* [Work item]: Print nothing but the lines below starting at the line that holds "decode 0b1111001000000111 = .ok" and ending at the line that holds "asm (.shrVx 1 2)", including both, each exactly as written.

=== Stored data ===

-- ==== Sys2Proof/Tests/Slice0.lean ====
section
/-! SUPPORT. The model's own tests: the checks of `WellFormed`, one word of every constructor written out from the
opcode map of R95, at most two single cycles per instruction with the expected values of spec/95_test_vectors.md
(the vector is named in the comment), and witnesses of the statements' hypotheses. -/

namespace Sys2Proof.Tests

open Sys2Proof.Machine

/-! ### Well-formedness (R93, R96) -/

/-- R93: a row count of 16 does not fit its field. -/
theorem test_wellFormed_refuses_sixteen_rows : (Instr.drw 1 2 16).wellFormed = false := by decide

theorem test_wellFormed_admits_fifteen_rows : (Instr.drw 15 15 15).wellFormed = true := by decide

/-- R96, an illegal word of each row of its table (K15 to K23, T16, T20, K9). -/
theorem test_legalWord_refuses : ([0x0000, 0x00E1, 0x0123, 0x5121, 0x8128, 0x812F, 0x912F, 0xE000, 0xE39F,
    0xF000, 0xF175, 0xFFFF] : List Word).any legalWord = false := by decide

/-- The "nearest accepted neighbours" of section 2.6. -/
theorem test_legalWord_admits : ([0x00E0, 0x00EE, 0x8127, 0x812E, 0xE09E, 0xF165, 0xF007, 0x5120,
    0x9120] : List Word).all legalWord = true := by decide

/-! ### Decoding, word by word (R95) -/

theorem test_decode_rejects_by_family :
    decode 0x0000 = .error .family0 ∧ decode 0x5121 = .error .family5 ∧ decode 0x8128 = .error .family8 ∧
    decode 0x912F = .error .family9 ∧ decode 0xE39F = .error .familyE ∧ decode 0xF175 = .error .familyF ∧
    decodeBytes [0x00] = .error .truncated := by decide

theorem test_decode_control :
    decode 0b0000000011101110 = .ok .ret ∧ decode 0b0001001000110100 = .ok (.jp 0x234) ∧
    decode 0b0010001100000000 = .ok (.call 0x300) ∧ decode 0b0011101000000101 = .ok (.seVxKk 10 5) ∧
    decode 0b0100101000000101 = .ok (.sneVxKk 10 5) ∧ decode 0b0101000100100000 = .ok (.seVxVy 1 2) ∧
    decode 0b1001000100100000 = .ok (.sneVxVy 1 2) ∧ decode 0b1011001100000000 = .ok (.jpV0 0x300) := by decide

theorem test_decode_arithmetic :
    decode 0b0110101000101100 = .ok (.ldVxKk 10 0x2C) ∧ decode 0b0111000000000101 = .ok (.addVxKk 0 5) ∧
    decode 0b1000000100100000 = .ok (.ldVxVy 1 2) ∧ decode 0b1000000100100001 = .ok (.orVxVy 1 2) ∧
    decode 0b1000000100100010 = .ok (.andVxVy 1 2) ∧ decode 0b1000000100100011 = .ok (.xorVxVy 1 2) ∧
    decode 0b1000000100100100 = .ok (.addVxVy 1 2) ∧ decode 0b1000000100100101 = .ok (.subVxVy 1 2) ∧
    decode 0b1000000100100110 = .ok (.shrVx 1 2) ∧ decode 0b1000000100100111 = .ok (.subnVxVy 1 2) ∧
    decode 0b1000000100101110 = .ok (.shlVx 1 2) ∧ decode 0b1100001100001111 = .ok (.rndVxKk 3 15) := by decide

theorem test_decode_memory_display :
    decode 0b1010001000101010 = .ok (.ldI 0x22A) ∧ decode 0b1111001000011110 = .ok (.addIVx 2) ∧
    decode 0b1111001100101001 = .ok (.ldFVx 3) ∧ decode 0b1111010100110011 = .ok (.ldBVx 5) ∧
    decode 0b1111001001010101 = .ok (.ldMemVx 2) ∧ decode 0b1111000101100101 = .ok (.ldVxMem 1) ∧
    decode 0b0000000011100000 = .ok .cls ∧ decode 0b1101000100100101 = .ok (.drw 1 2 5) := by decide

theorem test_decode_keypad_timers :
    decode 0b1110001110011110 = .ok (.skpVx 3) ∧ decode 0b1110001110100001 = .ok (.sknpVx 3) ∧
    decode 0b1111001000000111 = .ok (.ldVxDT 2) ∧ decode 0b1111010000001010 = .ok (.ldVxK 4) ∧
    decode 0b1111001000010101 = .ok (.ldDTVx 2) ∧ decode 0b1111001100011000 = .ok (.ldSTVx 3) := by decide

/-- The table's numbering: the row's bits, in the one word that every instruction is. -/
theorem test_decodeTableWord : decodeTableWord 16 0xF165 = some (.ldVxMem 1) ∧ decodeTableWord 16 0 = none := by
  decide

/-- R99: a shift's second operand is written only where its field is not 0. -/
theorem test_asm : asm (.ldVxKk 10 0x2C) = "LD VA, 0x2C" ∧ asm (.shrVx 1 0) = "SHR V1" ∧
    asm (.shrVx 1 2) = "SHR V1, V2" ∧ asm (.drw 1 2 15) = "DRW V1, V2, 15" := by decide

/-! ### Building small states -/

/-- The reset state with some registers set. -/
def regs (l : List (RegIx × Byte)) : State := l.foldl (fun s p => s.setReg p.1 p.2) State.reset

/-- The same with `I` and some bytes in memory. -/
def atI (i : Word) (bytes : List Byte) (l : List (RegIx × Byte)) : State :=
  ((regs l).setI i).setMem (Memory.writeMany [] i.toNat bytes)

/-- A key at the port. -/
def withKey (k : Option Key) (s : State) : State := { s with input := { s.input with key := k } }

/-- A byte at the port. -/
def withRand (b : Byte) (s : State) : State := { s with input := { s.input with rand := b } }

/-- A stack of the given depth whose slots all hold 0x0204. -/
def withDepth (d : Fin 17) (s : State) : State := { s with stack := Vector.replicate 16 0x0204, sp := d }

/-- One quiet presentation to come, so that a step evaluates. -/
def quiet (s : State) : State := { s with script := [{ key := none, rand := 0, ticks := 0 }] }

/-- The state an answer leads to, if there is one. -/
def nextOf : Result → Option State
  | .next t => some t
  | _ => none

/-- One cycle with the word `w` at `pc`; `f` of the state after it. -/
def after {α : Type} (w : Word) (s : State) (f : State → α) : Option α := (nextOf (cycle (s.placeWord w))).map f

/-- `pc`, `MODE` and `ERR`. -/
def whereAt (s : State) : Word × Mode × Option FatalError := (s.pc, s.mode, s.err)

/-- How many pixels are set. -/
def lit (s : State) : Nat := (s.fb.toList.map fun r => (r.toList.filter id).length).sum

/-! ### One cycle: control flow -/

/-- T1, T2. -/
theorem test_ret : after 0x00EE ((withDepth 1 State.reset).setPc 0x300) (fun t => (t.pc, t.sp)) = some (0x204, 0) ∧
    after 0x00EE (State.reset.setPc 0x300) whereAt = some (0x300, .halted, some (.stackUnderflow 0)) := by decide

/-- T3, T4. -/
theorem test_jp : after 0x1234 State.reset whereAt = some (0x234, .ready, none) ∧
    after 0x1200 State.reset whereAt = some (0x200, .ready, none) := by decide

===

* [Task answer]:
    decode 0b1111001000000111 = .ok (.ldVxDT 2) ∧ decode 0b1111010000001010 = .ok (.ldVxK 4) ∧
    decode 0b1111001000010101 = .ok (.ldDTVx 2) ∧ decode 0b1111001100011000 = .ok (.ldSTVx 3) := by decide

/-- The table's numbering: the row's bits, in the one word that every instruction is. -/
theorem test_decodeTableWord : decodeTableWord 16 0xF165 = some (.ldVxMem 1) ∧ decodeTableWord 16 0 = none := by
  decide

/-- R99: a shift's second operand is written only where its field is not 0. -/
theorem test_asm : asm (.ldVxKk 10 0x2C) = "LD VA, 0x2C" ∧ asm (.shrVx 1 0) = "SHR V1" ∧
    asm (.shrVx 1 2) = "SHR V1, V2" ∧ asm (.drw 1 2 15) = "DRW V1, V2, 15" := by decide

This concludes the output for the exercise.